◆ WHAT IS BEING ASKED ◆
Within the records below, find each line that holds the string "instruction", then copy it.

Collected data entries:

-- ==== Sys2Proof/Machine/Ops.lean ====
section
/-! DEFINITION. The named operations on the state: one update per piece of state, the register, stack, memory, draw and
diagnostic primitives of R8, and raising a fatal event. -/

namespace Sys2Proof.Machine

/-! ## Updates, one per piece of state that an instruction or the cycle writes -/

/-- `V[r] <- b` (R8, R21). -/
def setV (s : State) (r : Reg) (b : Byte) : State := { s with v := s.v.set r b }

/-- All sixteen registers at once, for the block load (R185). -/
def setAllV (s : State) (v : Vector Byte 16) : State := { s with v := v }

/-- `I <- w` (R8, R23). -/
def setIndex (s : State) (w : Word) : State := { s with index := w }

/-- `pc <- w` (R8, R24). -/
def setPc (s : State) (w : Word) : State := { s with pc := w }

/-- The call stack as a whole (R25). -/
def setStack (s : State) (st : List Word) : State := { s with stack := st }

/-- The memory as a whole (R26). -/
def setMem (s : State) (m : Memory) : State := { s with mem := m }

/-- The framebuffer as a whole (R27). -/
def setFb (s : State) (f : Frame) : State := { s with fb := f }

/-- `DIRTY` (R28). -/
def setDirty (s : State) (d : Bool) : State := { s with dirty := d }

/-- `DT` (R29). -/
def setDt (s : State) (b : Byte) : State := { s with dt := b }

/-- `ST` (R29). -/
def setSt (s : State) (b : Byte) : State := { s with st := b }

/-- `ACC` (R30). -/
def setAcc (s : State) (a : Rat) : State := { s with acc := a }

/-- `KEY` (R31). -/
def setKeys (s : State) (k : Vector Bool 16) : State := { s with key := k }

/-- `CPS` (R33). -/
def setCps (s : State) (r : Rat) : State := { s with cps := r }

/-- `STATUS` (R34). -/
def setStatus (s : State) (x : Status) : State := { s with status := x }

/-- The `MODE` strap (R270). -/
def setStrap (s : State) (m : Mode) : State := { s with modeStrap := m }

/-! ## Registers -/

/-- `V[r]` (R8, R21): no register is hard-wired, every one is read and written alike. -/
def getV (s : State) (r : Reg) : Byte := s.v[r]

/-- The result, then the flag (R163, decision D11; log entry 10): where `x = 15` the flag write wins. -/
def setVFlag (s : State) (x : Reg) (result flag : Byte) : State := setV (setV s x result) VF flag

/-! ## Control flow -/

/-- `pc <- (pc + 2) mod 65536`: the advance of the fetch (R120) and the skip of the six skips (R127). -/
def advancePc (s : State) : State := setPc s (s.pc + 2)

/-- `pc <- (pc - 2) mod 65536`: the rewind of `LD Vx, K` (R225). -/
def rewindPc (s : State) : State := setPc s (s.pc - 2)

/-- A skip: 2 more when the condition holds (R127, R132). -/
def skipIf (c : Bool) (s : State) : State := if c then advancePc s else s

/-- Taking a fatal event (R8, R243): `STATUS` becomes `Fatal(E)` and no other field of the state it is taken in changes.
An instruction raises it with this; the end of its cycle takes it in the state the cycle began in, so that no write of the
cycle remains (R120, `endCycle`). There is no return from it but reset (R249). -/
def raiseFatal (e : FatalEvent) (s : State) : State := setStatus s (.fatal e)

/-- The stack holds `STACK_DEPTH` entries (R123); never with an infinite depth. -/
def stackFull (s : State) : Bool :=
  match s.cfg.stackDepth with
  | none => false
  | some d => decide (d ≤ s.stack.length)

/-- `push(w)` and go on as `k` says, or raise StackOverflow (R123). -/
def pushThen (w : Word) (s : State) (k : State → State) : State :=
  if stackFull s then raiseFatal .stackOverflow s else k (setStack s (w :: s.stack))

/-- `t <- pop()` and go on as `k` says, or raise StackUnderflow (R122). -/
def popThen (s : State) (k : Word → State → State) : State :=
  match s.stack with
  | [] => raiseFatal .stackUnderflow s
  | t :: rest => k t (setStack s rest)

/-! ## Memory as an instruction reaches it -/

/-- Bytes stored from `I` upward (R186). -/
def storeAtI (s : State) (bytes : List Byte) : State := setMem s (memWriteBytes s.mem s.index.toNat bytes)

/-- `I` moved past a block of `x + 1` bytes, mod 65536 (R184, R185). -/
def advanceIndex (x : Reg) (s : State) : State := setIndex s (s.index + BitVec.ofNat 16 (x.val + 1))

/-! ## The draw and the diagnostic sink -/

/-- `draw()` of R8: the next random byte, a free value (R161, D14; log entry 1). -/
def drawnByte (s : State) : Byte := Config.drawByte s.draws

/-- The draw is used up: the next one is another free value. -/
def countDraw (s : State) : State := { s with draws := s.draws + 1 }

/-- `diag(UnknownOpcode, (w, a))` of R8: one more record on the sink, nothing else (R244). -/
def emitDiag (w a : Word) (s : State) : State := { s with diag := ⟨w, a⟩ :: s.diag }

end Sys2Proof.Machine
end

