-- ==== Sys2Proof/Machine/HostOps.lean ====
section
/-! DEFINITION. The host interface: the operations of R262 to R271, each a function of the state with a reply, each between
two cycles (R296). Their names begin with `host`. -/

namespace Sys2Proof.Machine

/-- An operation the host invokes (R262 to R271). -/
inductive HostOp where
  /-- `reset()` (R262). -/
  | reset
  /-- `load-program(bytes)` (R263). -/
  | loadProgram (bytes : List Byte)
  /-- `set-key(code, pressed)` (R264). -/
  | setKey (code : Nat) (pressed : Bool)
  /-- `run-one-cycle()` (R265). -/
  | runOneCycle
  /-- `get-display-cell(x, y)` (R266). -/
  | getDisplayCell (x y : Nat)
  /-- `is-display-dirty()` (R267). -/
  | isDisplayDirty
  /-- `clear-dirty()` (R268). -/
  | clearDirty
  /-- `get-sound-timer()` (R269). -/
  | getSoundTimer
  /-- `get-delay-timer()` (R269). -/
  | getDelayTimer
  /-- `set-mode(m)` (R270). -/
  | setMode (m : Mode)
  /-- `set-cycle-rate(r)` (R271); `none` is a rate that is no rational number: not a number, or infinite. -/
  | setCycleRate (rate : Option Rat)
deriving DecidableEq, Repr

/-- What an operation reports to the host. -/
inductive HostReply where
  /-- Done; nothing to report. -/
  | done
  /-- The cycle completed (R265). -/
  | completed
  /-- The core is halted by the event, raised at the address (R240, R243). -/
  | halted (e : FatalEvent) (addr : Word)
  /-- The step stopped outside its state; no step does. -/
  | stopped
  /-- A cell or a flag bit. -/
  | bit (b : Bool)
  /-- A timer's value. -/
  | timer (b : Byte)
  /-- H1, `ProgramTooLong`, with the length (R240, R263). -/
  | programTooLong (length : Nat)
  /-- H2, `KeyCodeOutOfRange`, with the code (R240, R264). -/
  | keyCodeOutOfRange (code : Nat)
  /-- H3, `BadCycleRate`, with the rate (R240, R271). -/
  | badCycleRate (rate : Option Rat)
  /-- A display coordinate outside the buffer (R266). -/
  | noSuchCell
deriving DecidableEq, Repr

/-- A memory with the font at 0x000 to 0x04F and 0 elsewhere (R280). -/
def fontMemory (font : Vector Byte 80) : Memory := memWriteBytes [] 0 font.toList

/-- `reset()`: every piece of state at its reset value; `MODE` samples the strap, `CPS` is kept (R280, R40). The strap and
the parameters are the host's; the sink's past output and the count of draws are the model's own (log entries 1, 2, 25). -/
def hostReset (s : State) : State :=
  { State.reset with
    mem := fontMemory s.cfg.font
    mode := s.modeStrap
    cps := s.cps
    modeStrap := s.modeStrap
    cfg := s.cfg
    draws := s.draws
    diag := s.diag }

/-- Construction: a reset with the parameters, the strap and the rate the host presents (R285); a rate that is not a
positive number is refused with H3 (R240). -/
def hostConstruct (cfg : Params) (strap : Mode) (rate : Option Rat) : Except HostReply State :=
  match rate with
  | some r =>
    if 0 < r then .ok (hostReset { State.reset with cfg := cfg, modeStrap := strap, cps := r })
    else .error (.badCycleRate rate)
  | none => .error (.badCycleRate rate)

/-- `load-program(bytes)`: reset, then the bytes from 0x200 upward; refused over 3584 bytes, with no change at all (R263,
R283; log entry 20). -/
def hostLoadProgram (bytes : List Byte) (s : State) : State × HostReply :=
  if bytes.length ≤ maxProgram then
    (setMem (hostReset s) (memWriteBytes (hostReset s).mem loadAddress bytes), .done)
  else (s, .programTooLong bytes.length)

/-- `set-key(code, pressed)`: codes of 16 and above change nothing and are reported as H2 (R264; log entry 19). -/
def hostSetKey (code : Nat) (pressed : Bool) (s : State) : State × HostReply :=
  if h : code < 16 then (setKeys s (s.key.set code pressed h), .done) else (s, .keyCodeOutOfRange code)

/-- What `run-one-cycle()` reports, read off the state it leaves: the recorded address of a fatal event is the retained
`PC` (R240, R243, R265). -/
def cycleReply (s : State) : HostReply :=
  match s.status with
  | .running => .completed
  | .fatal e => .halted e s.pc

/-- `run-one-cycle()` (R265, R120). -/
def hostRunOneCycle (s : State) : State × HostReply :=
  match step s with
  | .next t => (t, cycleReply t)
  | .fault _ => (s, .stopped)
  | .refused _ => (s, .stopped)

/-- `get-display-cell(x, y)`: `FB[y][x]`; refused outside the buffer (R266; log entry 20). -/
def hostGetDisplayCell (x y : Nat) (s : State) : HostReply :=
  if y < 32 ∧ x < 64 then .bit (cell s.fb y x) else .noSuchCell

/-- `set-cycle-rate(r)`: `CPS <- r`, `ACC` kept; refused unless `r` is a positive rational (R271; log entry 20). -/
def hostSetCycleRate (rate : Option Rat) (s : State) : State × HostReply :=
  match rate with
  | some r => if 0 < r then (setCps s r, .done) else (s, .badCycleRate rate)
  | none => (s, .badCycleRate rate)

/-- One host operation: the state it leaves and its reply. -/
def hostOp (op : HostOp) (s : State) : State × HostReply :=
  match op with
  | .reset => (hostReset s, .done)
  | .loadProgram bytes => hostLoadProgram bytes s
  | .setKey code pressed => hostSetKey code pressed s
  | .runOneCycle => hostRunOneCycle s
  | .getDisplayCell x y => (s, hostGetDisplayCell x y s)
  | .isDisplayDirty => (s, .bit s.dirty)
  | .clearDirty => (setDirty s false, .done)
  | .getSoundTimer => (s, .timer s.st)
  | .getDelayTimer => (s, .timer s.dt)
  | .setMode m => (setStrap s m, .done)
  | .setCycleRate rate => hostSetCycleRate rate s

/-- A run: host operations one after another, never overlapping (R296). -/
def hostRun : List HostOp → State → State
  | [], s => s
  | op :: rest, s => hostRun rest (hostOp op s).1

end Sys2Proof.Machine
end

◆ ANSWER TO THE PROBLEM ◆
/-! ## Updates, one per piece of state that an instruction or the cycle writes -/
An instruction raises it with this; the end of its cycle takes it in the state the cycle began in, so that no write of the
/-! ## Memory as an instruction reaches it -/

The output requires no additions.